| Green Wine Country in SoCal |
Take a lazy drive along Rancho California Road, lined with vineyards, olive trees, and cypress, and you might, for a moment, imagine yourself in Tuscany rather than SoCal’s Temecula, an easy hour-or-so trip from San Diego, Orange County and Palm Springs. While the Temecula Valley doesn’t have the name recognition or (as yet) commercialism of Napa and Sonoma, its more established neighbors to the north, this wine growing region is, well, growing up. And, we are delighted to add, sprouting some green as well.
Padres from the early California missions established the first vineyards here in 1800s. As it turned out, the terrain and climate were the perfect pairing. Gaps in the Coastal Mountain Range to the west allow ocean breezes to flow into this hot valley, moderating temperatures and creating ideal conditions—warm days and cool nights—for growing grapes. Ely Callaway Jr. (who would later become well-known for golf as well as grapes) opened the first winery here in 1974. Since then, dozens of wineries have taken root, as well as more and more places to overnight, from charming B&Bs to bustling resort hotels. But the 300-acre Ponte Family Estate, with its vineyards, tasting rooms, and the recently opened Ponte Vineyard Inn, is the only Temecula Valley winery certified by the California Sustainable Winegrowing Alliance (CSWA), the nonprofit created by the Wine Institute and the California Association of Winegrape Growers.

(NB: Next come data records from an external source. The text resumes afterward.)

/-- FW_STAGE with SIZE 512 to 134,217,728 and a readable SRC empties the slot that is not running, keeps the copied image
for its checks and posts ACCEPTED; another SIZE is BAD_LENGTH. When the checks are done the first that fails decides: form
(BAD_LENGTH, 1), key slot and signature (2), body digest (3), a security version below the fused one (NOT_PERMITTED), the
slot left empty; where all pass the image lies in the slot that is not running, a SECURITY record is written and the result
gives VERSION. FW_ACTIVATE of a slot that holds a verified image makes it the boot slot and completes OK; of any other
NOT_PERMITTED. (That recovery mode counts the boot slot as the running one, and that the record is of kind 1 on success
alone, are the model's choices.) (R384, R385, R386.) -/
def Obligations.FirmwareImages : Prop :=
  (∀ (s : State) (q : QueuePair) (p c : Packet) (img : List Byte), Fetches 0x0A20 s q p c → 512 ≤ par c 8 4 → par c 8 4 ≤ 134217728 →
    takeBuffer (fetchedState p s) q c (par c 0 8) (par c 8 4) = .ok img →
    exec (.fwStage p) s = accepts p { fetchedState p s with firmware :=
      if s.firmware.runsB then { s.firmware with slotA := none, staging := s.firmware.staging ++ [(pktOrigin p, img)] }
      else { s.firmware with slotB := none, staging := s.firmware.staging ++ [(pktOrigin p, img)] } }) ∧
  (∀ (s : State) (q : QueuePair) (p c : Packet), Fetches 0x0A20 s q p c → par c 8 4 < 512 ∨ 134217728 < par c 8 4 →
    exec (.fwStage p) s = .next (settle (finish (pktOrigin p) stBadLength 0 [] (fetchedState p s)))) ∧
  (∀ (s : State) (o : Origin) (img : List Byte) (rest : List (Origin × List Byte)), alive s = true →
    s.firmware.staging = (o, img) :: rest →
    let kept : State := { s with firmware :=
      if s.firmware.runsB then { s.firmware with slotA := none, staging := rest } else { s.firmware with slotB := none, staging := rest } }
    let form := fld img 0 4 = 0x5A474657 ∧ fld img 0x10 8 + 512 = img.length ∧ 1 ≤ fld img 0x10 8 ∧ fld img 0x10 8 ≤ 134217216
    let key := fld img 0x0C 1 ≤ 3 ∧ s.firmware.revoked.getLsbD (fld img 0x0C 1) = false ∧
      Config.sm2Valid (fld img 0x0C 1) (img.take 64) (slice img 64 64) = true
    let digest := Config.sm3 (img.drop 512) = slice img 0x20 32
    (¬form → exec .fwStageDone s = happens (finish o 0x0102 0x01000000 [] kept)) ∧
    (form → ¬key → exec .fwStageDone s = happens (finish o 0x0102 0x02000000 [] kept)) ∧
    (form → key → ¬digest → exec .fwStageDone s = happens (finish o 0x0102 0x03000000 [] kept)) ∧
    (form → key → digest → fld img 8 4 < s.firmware.fusedSvn → exec .fwStageDone s = happens (finish o 0x0301 0 [] kept)) ∧
    (form → key → digest → s.firmware.fusedSvn ≤ fld img 8 4 → exec .fwStageDone s =
      happens (finish o 0x0000 0 (toLE 4 (fld img 4 4)) (recordSecurity 1 0 { s with firmware :=
        if s.firmware.runsB then { s.firmware with slotA := some img, staging := rest }
        else { s.firmware with slotB := some img, staging := rest } })))) ∧
  (∀ (s : State) (q : QueuePair) (p c : Packet), Fetches 0x0A21 s q p c → par c 0 1 ≤ 1 →
    slotGood s (decide (par c 0 1 = 1)) = true →
    exec (.fwActivate p) s = completes p [] (settleReserve (recordSecurity 2 0 { fetchedState p s with
      firmware := { s.firmware with bootB := decide (par c 0 1 = 1), fallbacks := 0 } }))) ∧
  ∀ (s : State) (q : QueuePair) (p c : Packet), Fetches 0x0A21 s q p c → par c 0 1 ≤ 1 →
    slotGood s (decide (par c 0 1 = 1)) = false →
    exec (.fwActivate p) s = .next (settle (finish (pktOrigin p) stNotPermitted 0 [] (fetchedState p s)))

/-- A request for a measurement that exists answers its block, signed where asked: the ROM digest, the running image's
digest, the security state, the digest of the set in force and the 16 partition records, in which an absent partition has
STATE 0 and zeros; index 0 answers their number, 0xFF all of them, any other index an error. CHALLENGE and GET_CERTIFICATE,
up to the chain's end, answer for slot 0 alone and with an error else, a challenge signed by the alias key of this start.
Service inspection with a valid token returns the state of every tract asked for that belongs to no confidential or
scrubbing partition, in one recorder entry; with an invalid token, or no such tract, nothing. A failed IDE check puts its
stream in the error state with one record; a key set anew ends it. The mailbox serves the mandatory commands and no others.
(The DMTF block layout, index 0 and the error answer are PRESUMED of SPDM 1.2.) (R383, R387, R388, R389, R310, R306.) -/
def Obligations.SecureChannelsAndMailbox : Prop :=
  (∀ (s : State) (i : Byte) (nonce : List Byte) (signed : Bool) (m : Nat × List Byte), hostReach s = true → measurement s i.toNat = some m →
    exec (.getMeasurements i nonce signed) s = happens { s with out := s.out ++ [.spdm (measurementBlock i.toNat m)
      (if signed then Config.aliasSign s.firmware.aliasEpoch (nonce ++ measurementBlock i.toNat m) else [])] }) ∧
  (∀ s : State, measurement s 1 = some (0x00, Config.romDigest) ∧ measurement s 2 = some (0x01, slice (runningImage s) 0x20 32) ∧
    measurement s 3 = some (0x82, toLE 4 s.firmware.fusedSvn ++ toLE 1 s.firmware.revoked.toNat ++
      toLE 1 (fld (runningImage s) 0x0C 1) ++ toLE 4 (barRead s 0).toNat ++ zeros 6) ∧
    (∀ c, s.config.inForce = some c → measurement s 4 = some (0x03, Config.sm3 c.bytes)) ∧
    (∀ n, n < 16 → findPart s (BitVec.ofNat 4 n) = none → measurement s (0x10 + n) = some (0x84, BitVec.ofNat 8 n :: zeros 63)) ∧
    ∀ i : Byte, (measurement s i.toNat).isSome ↔ i.toNat ∈ [1, 2, 3, 4] ∨ 0x10 ≤ i.toNat ∧ i.toNat ≤ 0x1F) ∧
  (∀ (s : State) (nonce : List Byte) (signed : Bool), hostReach s = true →
    exec (.getMeasurements 0 nonce signed) s = happens { s with out := s.out ++ [.spdm [20]
      (if signed then Config.aliasSign s.firmware.aliasEpoch (nonce ++ [20]) else [])] } ∧
    ∀ all, all = ([1, 2, 3, 4] ++ (List.range 16).map (· + 0x10)).flatMap (fun k => match measurement s k with
        | some m => measurementBlock k m | none => []) →
      exec (.getMeasurements 0xFF nonce signed) s = happens { s with out := s.out ++ [.spdm all
        (if signed then Config.aliasSign s.firmware.aliasEpoch (nonce ++ all) else [])] }) ∧
  (∀ (s : State) (i : Byte) (nonce : List Byte) (signed : Bool), hostReach s = true → i ≠ 0 → i ≠ 0xFF → measurement s i.toNat = none →
    exec (.getMeasurements i nonce signed) s = happens { s with out := s.out ++ [.spdm [0x7F, 0x01] []] }) ∧
  (∀ (s : State) (slot : Byte) (nonce : List Byte), hostReach s = true →
    exec (.challenge slot nonce) s = happens { s with out := s.out ++ [if slot = 0 then
      .spdm (challengeBody s) (Config.aliasSign s.firmware.aliasEpoch (nonce ++ challengeBody s)) else .spdm [0x7F, 0x01] []] }) ∧
  (∀ (s : State) (off len : Nat), hostReach s = true → off < (Config.certificateChain s.firmware.aliasEpoch).length →
    exec (.getCertificate 0 off len) s = happens { s with out := s.out ++
      [.spdm (((Config.certificateChain s.firmware.aliasEpoch).drop off).take len) []] }) ∧
  (∀ (s : State) (slot : Byte) (off len : Nat), hostReach s = true →
    slot ≠ 0 ∨ (Config.certificateChain s.firmware.aliasEpoch).length ≤ off →
    exec (.getCertificate slot off len) s = happens { s with out := s.out ++ [.spdm [0x7F, 0x01] []] }) ∧
  (∀ (s : State) (token nonce : List Byte) (tracts : U64), hostReach s = true →
    Config.tokenValid Config.serial token nonce = false ∨ (∀ t ∈ tractsOf tracts, inspectable s t = false) →
    exec (.serviceInspection token nonce tracts) s = happens { s with out := s.out ++ [.spdm [0x7F, 0x01] []] }) ∧
  (∀ (s : State) (token nonce : List Byte) (tracts : U64) (t : Nat), hostReach s = true →
    Config.tokenValid Config.serial token nonce = true → t ∈ tractsOf tracts → inspectable s t = true →
    ∃ m : U64, (∀ k, k < 64 → hasTract m k = (hasTract tracts k && inspectable s k)) ∧
      exec (.serviceInspection token nonce tracts) s = happens
        { recordSecurity 0 m s with
          draw := (recordSecurity 0 m s).draw + 1
          out := (recordSecurity 0 m s).out ++ (tractsOf m).map fun t => .inspection t (Config.inspection t (recordSecurity 0 m s).draw) }) ∧
  (∀ (s : State) (t : Nat), inspectable s t = true ↔
    ∀ p, ownerOf s t = some p → p.confidential = false ∧ p.scrubbing = false) ∧
  (∀ (s : State) (stream : Byte), hostReach s = true → ∃ e : List Byte, stream ∈ e ∧ (∀ x ∈ s.cxl.ideError, x ∈ e) ∧
    exec (.ideCheckFailure stream) s = happens (recordHost 2 stream.toNat { s with cxl := { s.cxl with ideError := e } })) ∧
  (∀ (s : State) (stream : Byte) (setKey : Bool), hostReach s = true → ∃ k : List (Byte × Nat),
    exec (.ideKm stream setKey) s = happens { s with cxl := { s.cxl with
      ideKeys := k, ideError := if setKey then s.cxl.ideError.filter (· ≠ stream) else s.cxl.ideError } } ∧
    ∃ n, (stream, n + 1) ∈ k) ∧
  ∀ (s : State) (op : BitVec 16) (payload : List Byte), hostReach s = true →
    exec (.mailboxCommand op payload) s = happens { s with out := s.out ++ [if Config.mailboxMandatory op.toNat then
      .mailbox true (Config.mailboxReply op.toNat payload) else .mailbox false []] }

The people at Ponte are justifiably proud of their green vineyard and winery practices and insist they didn’t suddenly decide to jump through the CSWA’s certification hoops for the mere sake of public relations. Indeed, they sincerely believe that what’s good for the environment is also good for their business.
No greenwashing here
“There’s a buzz about that in the wine industry, about being sustainable,” says Amy Landolt, Ponte’s marketing manager, as we stroll through the lush vineyard-view garden where ladybugs, rather than insecticides, keep pests from nibbling the roses. “But we really wanted to make sure we weren’t just talking about it, that we weren’t greenwashing it. We really believe it’s going to be the best for us over the long term as well as the best for the community and the environment.”
Ponte searched out organizations that could not only provide certification but “hold our toes to the fire and make sure we’re doing the right thing.”They discovered CSWA, and the winery went through the rigorous, time-consuming process, including yearly audits, that led to its designation. “For us, it’s worth it,” Landolt says emphatically, “because we can say, ‘Hey, we have the certification.’ We really are making the changes and putting the effort in to be sustainable.”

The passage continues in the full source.